Creamy Gnocchi Soup
Ingredients:
- 4 cups vegetable broth, divided
- 1 qt half-and-half
- 16 oz ready-to-use gnocchi
- 3/4 cup textured vegetable protein
- 2 cups kale, chopped
- 1 cup carrots, shredded
- 1 medium yellow onion, finely diced
- 2 stalks celery, finely diced
- 4 garlic cloves, minced
- 1/2 teas dried thyme
- 1/2 teas dried parsley flakes
- 1/4 teas ground nutmeg
- 1 cube vegetable bouillon
- 4 tbs butter
- 1/4 cup (30 grams) all-purpose flour
Directions:
- Warm 3/4 cup vegetable broth in small saucepan. Add textured vegetable protein and let sit until TVP is reconstituted.

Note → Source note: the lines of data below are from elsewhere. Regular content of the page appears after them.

-- ==== Sys2Proof/Decode.lean ====
section
/-! DEFINITION. The decoder and the encoder, both written from the tables of R82 and R83. The decoder is total on both
formats (R80): every one of the 256 bytes and of the 32 command words has exactly one row. -/

namespace Sys2Proof

/-- One row of the decode table of format BYTE (R82): a byte belongs to it when `b & mask = match`. -/
structure ByteRow where
  mask : Byte
  value : Byte
  make : Byte → Instr

/-- One row of the decode table of format CMD (R83; the reserved blocks as spec/opcode_table.json cuts them). -/
structure CmdRow where
  mask : CmdWord
  value : CmdWord
  make : CmdWord → Instr

/-- The 24 rows of R82, in its order. -/
def byteRows : List ByteRow :=
  [ ⟨0x80, 0x00, .ascii⟩,
    ⟨0xF0, 0x80, .cont80⟩,
    ⟨0xF0, 0x90, .cont90⟩,
    ⟨0xE0, 0xA0, .contA0⟩,
    ⟨0xFE, 0xC0, .illegalC0⟩,
    ⟨0xFE, 0xC2, .lead2C2⟩,
    ⟨0xFC, 0xC4, .lead2C4⟩,
    ⟨0xF8, 0xC8, .lead2C8⟩,
    ⟨0xF0, 0xD0, .lead2D0⟩,
    ⟨0xFF, 0xE0, fun _ => .lead3Low⟩,
    ⟨0xFF, 0xE1, fun _ => .lead3E1⟩,
    ⟨0xFE, 0xE2, .lead3E2⟩ ]
  ++
  [ ⟨0xFC, 0xE4, .lead3E4⟩,
    ⟨0xFC, 0xE8, .lead3E8⟩,
    ⟨0xFF, 0xEC, fun _ => .lead3EC⟩,
    ⟨0xFF, 0xED, fun _ => .lead3High⟩,
    ⟨0xFE, 0xEE, .lead3EE⟩,
    ⟨0xFF, 0xF0, fun _ => .lead4Low⟩,
    ⟨0xFF, 0xF1, fun _ => .lead4F1⟩,
    ⟨0xFE, 0xF2, .lead4F2⟩,
    ⟨0xFF, 0xF4, fun _ => .lead4High⟩,
    ⟨0xFF, 0xF5, fun _ => .illegalF5⟩,
    ⟨0xFE, 0xF6, .illegalF6⟩,
    ⟨0xF8, 0xF8, .illegalF8⟩ ]

/-- The 7 commands of R83, then the 9 blocks that hold the 25 reserved words. -/
def cmdRows : List CmdRow :=
  [ ⟨0x1F, 0x00, fun _ => .nop⟩,
    ⟨0x1F, 0x08, fun _ => .build⟩,
    ⟨0x1F, 0x10, fun _ => .validateDs⟩,
    ⟨0x1F, 0x11, fun _ => .validateDb⟩,
    ⟨0x1F, 0x12, fun _ => .validateP4⟩,
    ⟨0x1F, 0x13, fun _ => .validateP6⟩,
    ⟨0x1F, 0x14, fun _ => .validateP6u⟩ ]
  ++
  [ ⟨0x1F, 0x01, fun _ => .reserved01⟩,
    ⟨0x1E, 0x02, .reserved02⟩,
    ⟨0x1C, 0x04, .reserved04⟩,
    ⟨0x1F, 0x09, fun _ => .reserved09⟩,
    ⟨0x1E, 0x0A, .reserved0A⟩,
    ⟨0x1C, 0x0C, .reserved0C⟩,
    ⟨0x1F, 0x15, fun _ => .reserved15⟩,
    ⟨0x1E, 0x16, .reserved16⟩,
    ⟨0x18, 0x18, .reserved18⟩ ]

/-- Decode an input byte (R81, R82). The answer is never `none`: `Laws.decodeByte_total`. -/
def decodeByte (b : Byte) : Option Instr :=
  (byteRows.find? fun r => inBlock8 r.mask r.value b).map fun r => r.make b

/-- Decode a command word (R83, R90). The answer is never `none`: `Laws.decodeCmd_total`. -/
def decodeCmd (w : CmdWord) : Option Instr :=
  (cmdRows.find? fun r => inBlock5 r.mask r.value w).map fun r => r.make w

/-- A word of one of the two formats. -/
inductive TableWord where
  | byte (b : Byte)
  | cmd (w : CmdWord)
deriving DecidableEq, Repr

/-- Decode a word of either format. -/
def decode : TableWord → Option Instr
  | .byte b => decodeByte b
  | .cmd w => decodeCmd w

/-- Why a number is no word of a format. -/
inductive DecodeError where
  /-- The number needs more bits than the format has (8 for BYTE, 5 for CMD, R80; U17 of spec/93). -/
  | wordTooWide (f : Format)
  /-- No row of the format's table holds the word. Never answered (R80). -/
  | noRow (f : Format)
deriving DecidableEq, Repr

/-- Decode any natural number as a word of a format, rejecting by name what is no word of it. -/
def decodeNat (f : Format) (n : Nat) : Except DecodeError Instr :=
  match f with
  | .byte =>
    if n < 256 then
      match decodeByte (BitVec.ofNat 8 n) with
      | some i => .ok i
      | none => .error (.noRow .byte)
    else .error (.wordTooWide .byte)
  | .cmd =>
    if n < 32 then
      match decodeCmd (BitVec.ofNat 5 n) with
      | some i => .ok i
      | none => .error (.noRow .cmd)
    else .error (.wordTooWide .cmd)

/-- The word of an instruction, from the patterns of R82 and R83. -/
def encode : Instr → TableWord
  | .ascii b => .byte b
  | .cont80 b => .byte b
  | .cont90 b => .byte b
  | .contA0 b => .byte b
  | .illegalC0 b => .byte b
  | .lead2C2 b => .byte b
  | .lead2C4 b => .byte b
  | .lead2C8 b => .byte b
  | .lead2D0 b => .byte b
  | .lead3Low => .byte 0b11100000
  | .lead3E1 => .byte 0b11100001
  | .lead3E2 b => .byte b
  | .lead3E4 b => .byte b
  | .lead3E8 b => .byte b
  | .lead3EC => .byte 0b11101100
  | .lead3High => .byte 0b11101101
  | .lead3EE b => .byte b
  | .lead4Low => .byte 0b11110000
  | .lead4F1 => .byte 0b11110001
  | .lead4F2 b => .byte b
  | .lead4High => .byte 0b11110100
  | .illegalF5 => .byte 0b11110101
  | .illegalF6 b => .byte b
  | .illegalF8 b => .byte b
  | .nop => .cmd 0b00000
  | .build => .cmd 0b01000
  | .validateDs => .cmd 0b10000
  | .validateDb => .cmd 0b10001
  | .validateP4 => .cmd 0b10010
  | .validateP6 => .cmd 0b10011
  | .validateP6u => .cmd 0b10100
  | .reserved01 => .cmd 0b00001
  | .reserved02 w => .cmd w
  | .reserved04 w => .cmd w
  | .reserved09 => .cmd 0b01001
  | .reserved0A w => .cmd w
  | .reserved0C w => .cmd w
  | .reserved15 => .cmd 0b10101
  | .reserved16 w => .cmd w
  | .reserved18 w => .cmd w

/-- The word of either format that a number of the opcode table stands for.
The table numbers both formats from bit 0, so a number below 0x20 is both an ASCII byte and a command word; it is read
here as the command word, and the bytes 0x20 to 0x7F stand for row ASCII (log entry 12).
Bits above the eighth belong to no word. A row to which the table gives more than eight bits is one of the seven whose
extra fields are the reader's (spec/98_reader.md); none of them is ASCII, so its low byte below 0x80 is a command word. -/
def tableWord (nbits w : Nat) : Option TableWord :=
  let b := w % 256
  if nbits = 0 then none
  else if b < 32 ∨ (nbits ≠ 8 ∧ b < 128) then some (.cmd (BitVec.ofNat 5 b))
  else some (.byte (BitVec.ofNat 8 b))

/-- The instruction the decoder reads from a word numbered as spec/opcode_table.json numbers it. -/
def decodeTableWord (nbits w : Nat) : Option Instr :=
  (tableWord nbits w).bind decode

end Sys2Proof
end

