-- ==== Sys2Proof/Certificates/Slice0/Obligations.lean ====
section
/-! DEFINITION. The statements for the provers. Each docstring names the rules of spec/ that the statement formalises. -/

open Sys2Proof Sys2Proof.Machine Sys2Proof.Safety

/-! ### Encodings (R80 to R90) -/

/-- R80, R82, R83: decoding the word of a well-formed instruction gives that instruction back, for all 40 constructors. -/
def Obligations.DecodeOfEncodeIsIdentity : Prop :=
  ∀ i : Instr, i.WellFormed → decode (encode i) = some i

/-- R80, R82: each of the 256 bytes and of the 32 command words matches exactly one row of its table, and decodes to a
well-formed instruction of its format whose word it is. -/
def Obligations.EveryWordHasExactlyOneRow : Prop :=
  (∀ b : Byte, (byteRows.filter fun r => inBlock8 r.mask r.value b).length = 1 ∧
    ∃ i, decodeByte b = some i ∧ i.WellFormed ∧ i.format = .byte ∧ encode i = .byte b) ∧
  (∀ w : CmdWord, (cmdRows.filter fun r => inBlock5 r.mask r.value w).length = 1 ∧
    ∃ i, decodeCmd w = some i ∧ i.WellFormed ∧ i.format = .cmd ∧ encode i = .cmd w)

/-- R82, R83, R90: words written out from the tables' patterns decode to their rows. -/
def Obligations.WordsOfTheTablesDecode : Prop :=
  decodeByte 0b01001000 = some (.ascii 0x48) ∧ decodeByte 0b10001111 = some (.cont80 0x8F) ∧
  decodeByte 0b11000011 = some (.lead2C2 0xC3) ∧ decodeByte 0b11101101 = some .lead3High ∧
  decodeByte 0b11110100 = some .lead4High ∧ decodeByte 0b11111111 = some (.illegalF8 0xFF) ∧
  decodeCmd 0b01000 = some .build ∧ decodeCmd 0b10100 = some .validateP6u ∧
  decodeCmd 0b11101 = some (.reserved18 0b11101)

/-! ### The step (R203, R208, R209, R235) -/

/-- R24, R209: while a run is in progress and the loop test lets a byte be consumed, a step executes the word decoded from
`IN[IDX]`, as the snapshot has it. -/
def Obligations.StepExecutesFetchedByteWord : Prop :=
  ∀ (s t : State) (r : Run) (b : Byte) (i : Instr), s.takeTurn = .ok t → t.inst.run = some r →
    bytesRemain r.variant t.inst.idx r.slice.length = true → r.slice[t.inst.idx]? = some b → decodeByte b = some i →
    step s = exec i t

/-- R27, R208: while no run is in progress, a step whose host's next move is the write of a command word executes the
instruction decoded from it, the move being made. -/
def Obligations.StepExecutesWrittenCommand : Prop :=
  ∀ (s t : State) (w : CmdWord) (ms : List HostMove) (i : Instr), s.takeTurn = .ok t → t.inst.run = none →
    t.inst.moves = .writeCmd w :: ms → decodeCmd w = some i →
    step s = exec i { t with inst := { t.inst with moves := ms } }

/-- R203, R209: when the run's index has reached the end of its slice, the step is the epilogue: `RESULT` takes `S`, or
`(OFF & 63) / 6`, `DONE` is set and the run is over; nothing else changes. -/
def Obligations.StepAtEndOfSliceIsEpilogue : Prop :=
  ∀ (s t : State) (r : Run), s.takeTurn = .ok t → t.inst.run = some r → t.inst.idx = r.slice.length →
    step s = .next { t with inst := { t.inst with
      result := if r.variant = .p6 ∨ r.variant = .p6u then ((t.inst.off &&& 63) / 6).setWidth 4 else t.inst.s
      done := true, run := none } }

/-- R235: an instance with no run in progress whose host makes no move holds its state. -/
def Obligations.IdleStepHoldsState : Prop :=
  ∀ s t : State, s.takeTurn = .ok t → t.inst.run = none → t.inst.moves = [] → step s = .next t
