-- ==== Sys2Proof/Laws/Step.lean ====
section
/-! SUPPORT. What executing a decoded word is, and what one step is in each of the situations an instance can be in. -/

namespace Sys2Proof.Machine

/-- An instruction whose word is the byte `b` executes as the byte step on `b` (R81: the word is the table index). -/
theorem exec_of_encode_byte {i : Instr} {b : Byte} (h : encode i = .byte b) (s : State) : exec i s = byteStep b s := by
  cases i <;> first | (cases h; rfl) | cases h

/-- The word that a decoded byte executes. -/
theorem exec_of_decodeByte {i : Instr} {b : Byte} (h : decodeByte b = some i) (s : State) : exec i s = byteStep b s :=
  exec_of_encode_byte (Laws.encode_of_decodeByte h) s

/-- The prologue behind each VALIDATE. -/
theorem exec_validateDs (s : State) : exec .validateDs s = command (prologue .ds) s := rfl
theorem exec_validateDb (s : State) : exec .validateDb s = command (prologue .db) s := rfl
theorem exec_validateP4 (s : State) : exec .validateP4 s = command (prologue .p4) s := rfl
theorem exec_validateP6 (s : State) : exec .validateP6 s = command (prologue .p6) s := rfl
theorem exec_validateP6u (s : State) : exec .validateP6u s = command (prologue .p6u) s := rfl

/-- Everything a BUILD can do (R150, R155). -/
theorem exec_build (s : State) :
    exec .build s = .next (if s.inst.err = .none ∧ s.tblReady = false then s.installTables else s) := by
  show execBuild s = _
  by_cases he : s.inst.err = .none
  · rw [execBuild, command_runs _ _ he]
    cases s.tblReady <;> simp [he]
  · rw [execBuild, command_ignored _ _ he]
    simp [he]

/-- Everything a reserved word can do (R224, R227). -/
theorem reservedWord_eq (s : State) :
    reservedWord s = .next (if s.inst.err = .none then s.raise .illegalCommand else s) := by
  by_cases he : s.inst.err = .none
  · rw [reservedWord, command_runs _ _ he]
    simp [he]
  · rw [reservedWord, command_ignored _ _ he]
    simp [he]

/-- The commands by what they execute. -/
theorem cmd_cases {i : Instr} {w : CmdWord} (h : encode i = .cmd w) :
    i = .nop ∨ i = .build ∨
    (i = .validateDs ∨ i = .validateDb ∨ i = .validateP4 ∨ i = .validateP6 ∨ i = .validateP6u) ∨
    (i ≠ .nop ∧ i ≠ .build ∧ i ≠ .validateDs ∧ i ≠ .validateDb ∧ i ≠ .validateP4 ∧ i ≠ .validateP6 ∧
      i ≠ .validateP6u ∧ ∀ s, exec i s = reservedWord s) := by
  cases i with
  | nop => simp
  | build => simp
  | validateDs => simp
  | validateDb => simp
  | validateP4 => simp
  | validateP6 => simp
  | validateP6u => simp
  | reserved01 => simp; exact fun _ => rfl
  | reserved02 => simp; exact fun _ => rfl
  | reserved04 => simp; exact fun _ => rfl
  | reserved09 => simp; exact fun _ => rfl
  | reserved0A => simp; exact fun _ => rfl
  | reserved0C => simp; exact fun _ => rfl
  | reserved15 => simp; exact fun _ => rfl
  | reserved16 => simp; exact fun _ => rfl
  | reserved18 => simp; exact fun _ => rfl
  | _ => cases h

/-- Everything a command word can do. -/
theorem exec_of_encode_cmd {i : Instr} {w : CmdWord} (h : encode i = .cmd w) (s : State) :
    exec i s = .next s ∨ exec i s = execBuild s ∨ (∃ v, exec i s = command (prologue v) s) ∨ exec i s = reservedWord s := by
  cases i with
  | nop =>
    refine .inl ?_
    show command _ s = _
    unfold command
    split <;> rfl
  | build => exact .inr (.inl rfl)
  | validateDs => exact .inr (.inr (.inl ⟨.ds, rfl⟩))
  | validateDb => exact .inr (.inr (.inl ⟨.db, rfl⟩))
  | validateP4 => exact .inr (.inr (.inl ⟨.p4, rfl⟩))
  | validateP6 => exact .inr (.inr (.inl ⟨.p6, rfl⟩))
  | validateP6u => exact .inr (.inr (.inl ⟨.p6u, rfl⟩))
  | reserved01 => exact .inr (.inr (.inr rfl))
  | reserved02 => exact .inr (.inr (.inr rfl))
  | reserved04 => exact .inr (.inr (.inr rfl))
  | reserved09 => exact .inr (.inr (.inr rfl))
  | reserved0A => exact .inr (.inr (.inr rfl))
  | reserved0C => exact .inr (.inr (.inr rfl))
  | reserved15 => exact .inr (.inr (.inr rfl))
  | reserved16 => exact .inr (.inr (.inr rfl))
  | reserved18 => exact .inr (.inr (.inr rfl))
  | _ => cases h

/-- Everything a command can do to the state when it answers a next state. -/
theorem exec_cmd_cases {i : Instr} {w : CmdWord} {s t : State} (hw : encode i = .cmd w) (h : exec i s = .next t) :
    t = s ∨ (s.tblReady = false ∧ t = s.installTables) ∨ (∃ e, e ≠ .none ∧ t = s.raise e) ∨
    (s.inst.err = .none ∧ s.tblReady = true ∧
      ∃ v X sl, s.inst.init = code X ∧ snapshot s.inst = some sl ∧ t = s.beginRun v sl) := by
  by_cases he : s.inst.err = .none
  · obtain h1 | h1 | ⟨v, h1⟩ | h1 := exec_of_encode_cmd hw s
    · rw [h1] at h; cases h; exact .inl rfl
    · rw [h1, execBuild, command_runs _ _ he] at h
      split at h
      · cases h; exact .inl rfl
      · rename_i hr
        cases h
        exact .inr (.inl ⟨by simpa using hr, rfl⟩)
    · rw [h1, command_runs _ _ he] at h
      obtain ⟨_, ht⟩ | ⟨_, _, ht⟩ | ⟨hr, X, sl, hX, hs, ht⟩ := prologue_cases h
      · exact .inr (.inr (.inl ⟨_, by decide, ht⟩))
      · exact .inr (.inr (.inl ⟨_, by decide, ht⟩))
      · exact .inr (.inr (.inr ⟨he, hr, v, X, sl, hX, hs, ht⟩))
    · rw [h1, reservedWord, command_runs _ _ he] at h
      cases h
      exact .inr (.inr (.inl ⟨_, by decide, rfl⟩))
  · refine .inl ?_
    obtain h1 | h1 | ⟨v, h1⟩ | h1 := exec_of_encode_cmd hw s
    all_goals rw [h1] at h
    · cases h; rfl
    · rw [execBuild, command_ignored _ _ he] at h; cases h; rfl
    · rw [command_ignored _ _ he] at h; cases h; rfl
    · rw [reservedWord, command_ignored _ _ he] at h; cases h; rfl

/-- The acting part of a step: what it fetches, carried out. -/
theorem step_of_takeTurn {s t : State} (h : s.takeTurn = .ok t) : step s = perform (fetch t) := by
  simp [step, h]

/-- A step of an instance with a run in progress and a byte left is the byte step. -/
theorem perform_fetch_byte {s : State} {r : Run} {b : Byte} (hr : s.inst.run = some r)
    (hb : r.slice[s.inst.idx]? = some b) : perform (fetch s) = byteStep b s := by
  obtain ⟨i, hi, he⟩ := Laws.decodeByte_total b
  obtain ⟨hlt, _⟩ := List.getElem?_eq_some_iff.mp hb
  simp only [fetch, hr, fetchByte, bytesRemain_eq, hlt, decide_true, if_true, hb, Fetched.ofDecoded, hi, perform]
  exact exec_of_encode_byte he s

/-- A step of an instance with a run in progress and no byte left is the epilogue. -/
theorem perform_fetch_end {s : State} {r : Run} (hr : s.inst.run = some r) (hb : r.slice.length ≤ s.inst.idx) :
    perform (fetch s) = .next (s.finishRun r.variant) := by
  have hlt : ¬ s.inst.idx < r.slice.length := Nat.not_lt.mpr hb
  simp [fetch, hr, fetchByte, bytesRemain_eq, hlt, perform]

/-- A step of an idle instance makes its host's next move. -/
theorem perform_fetch_move {s : State} {m : HostMove} {ms : List HostMove} (hr : s.inst.run = none)
    (hm : s.inst.moves = m :: ms) : perform (fetch s) = perform (hostMove m (s.setMoves ms)) := by
  simp [fetch, hr, hm]

/-- A step of an idle instance whose host makes no move changes nothing (R235). -/
theorem perform_fetch_idle {s : State} (hr : s.inst.run = none) (hm : s.inst.moves = []) :
    perform (fetch s) = .next s := by
  simp [fetch, hr, hm, perform]

/-- Everything a host move can do to the state when it answers a next state. -/
theorem hostMove_cases {m : HostMove} {s t : State} (h : perform (hostMove m s) = .next t) :
    (∃ w i, m = .writeCmd w ∧ decodeCmd w = some i ∧ exec i s = .next t) ∨
    (m = .reset ∧ s.otherRuns = false ∧ t = s.resetAll) ∨
    (∃ c, m = .writeInit c ∧ t = s.setInit c) ∨
    (∃ n, m = .writeLen n ∧ Config.lenFits s.params n = true ∧ t = s.setLen n) ∨
    (∃ bytes, m = .supply bytes ∧ t = s.setInput (Memory.ofBytesAt 0 bytes)) ∨
    (∃ i b, m = .putByte i b ∧ t = s.setInput (s.inst.input.write i b)) ∨
    (∃ r q v, m = .read r ∧ t = s.setReadOut q v) ∨
    (m = .carryResult ∧ s.inst.done = true ∧
      t = (s.setReadOut .result s.inst.result.toNat).setInit s.inst.result) := by
  cases m with
  | writeCmd w =>
    obtain ⟨i, hi, _⟩ := Laws.decodeCmd_total w
    simp only [hostMove, Fetched.ofDecoded, hi, perform] at h
    exact .inl ⟨w, i, rfl, hi, h⟩
  | reset =>
    simp only [hostMove, perform] at h
    obtain ⟨ho, he⟩ | ⟨_, he⟩ := doReset_cases s
    · rw [he] at h; cases h; exact .inr (.inl ⟨rfl, ho, rfl⟩)
    · rw [he] at h; cases h
  | writeInit c => cases h; exact .inr (.inr (.inl ⟨c, rfl, rfl⟩))
  | writeLen n =>
    obtain ⟨hf, ht⟩ := hostWriteLen_cases h
    exact .inr (.inr (.inr (.inl ⟨n, rfl, hf, ht⟩)))
  | writeStatus v => cases h
  | writeResult v => cases h
  | supply bytes => cases h; exact .inr (.inr (.inr (.inr (.inl ⟨bytes, rfl, rfl⟩))))
  | putByte i b => cases h; exact .inr (.inr (.inr (.inr (.inr (.inl ⟨i, b, rfl, rfl⟩)))))
  | read r =>
    obtain ⟨q, v, ht⟩ := hostRead_cases h
    exact .inr (.inr (.inr (.inr (.inr (.inr (.inl ⟨r, q, v, rfl, ht⟩))))))
  | carryResult =>
    obtain ⟨hd, ht⟩ := hostCarry_cases h
    exact .inr (.inr (.inr (.inr (.inr (.inr (.inr ⟨rfl, hd, ht⟩))))))

/-- Everything the acting instance can do in a step that answers a next state: a byte step, the epilogue, nothing, or its
host's next move. -/
theorem perform_fetch_cases {u t : State} (h : perform (fetch u) = .next t) :
    (∃ r b, u.inst.run = some r ∧ r.slice[u.inst.idx]? = some b ∧ byteStep b u = .next t) ∨
    (∃ r, u.inst.run = some r ∧ r.slice.length ≤ u.inst.idx ∧ t = u.finishRun r.variant) ∨
    (u.inst.run = none ∧ u.inst.moves = [] ∧ t = u) ∨
    (∃ m ms, u.inst.run = none ∧ u.inst.moves = m :: ms ∧ perform (hostMove m (u.setMoves ms)) = .next t) := by
  cases hr : u.inst.run with
  | some r =>
    by_cases hl : u.inst.idx < r.slice.length
    · have hb : r.slice[u.inst.idx]? = some r.slice[u.inst.idx] := by simp [hl]
      rw [perform_fetch_byte hr hb] at h
      exact .inl ⟨r, _, rfl, hb, h⟩
    · rw [perform_fetch_end hr (by omega)] at h
      cases h
      exact .inr (.inl ⟨r, rfl, by omega, rfl⟩)
  | none =>
    cases hm : u.inst.moves with
    | nil =>
      rw [perform_fetch_idle hr hm] at h
      cases h
      exact .inr (.inr (.inl ⟨rfl, rfl, rfl⟩))
    | cons m ms =>
      rw [perform_fetch_move hr hm] at h
      exact .inr (.inr (.inr ⟨m, ms, rfl, rfl, h⟩))

end Sys2Proof.Machine
end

- Melt butter in large stock pot. Sauté onion, celery, and garlic until onion is translucent.
- Add flour and cook for about 1 minute, whisking constantly.
- Slowly add half and half, whisking continuously until thickened, then repeat with vegetable broth.
- Add spices, whisking to combine, then add remaining ingredients and cook until carrots and kale are tender and gnocchi and veggie protein are warmed through.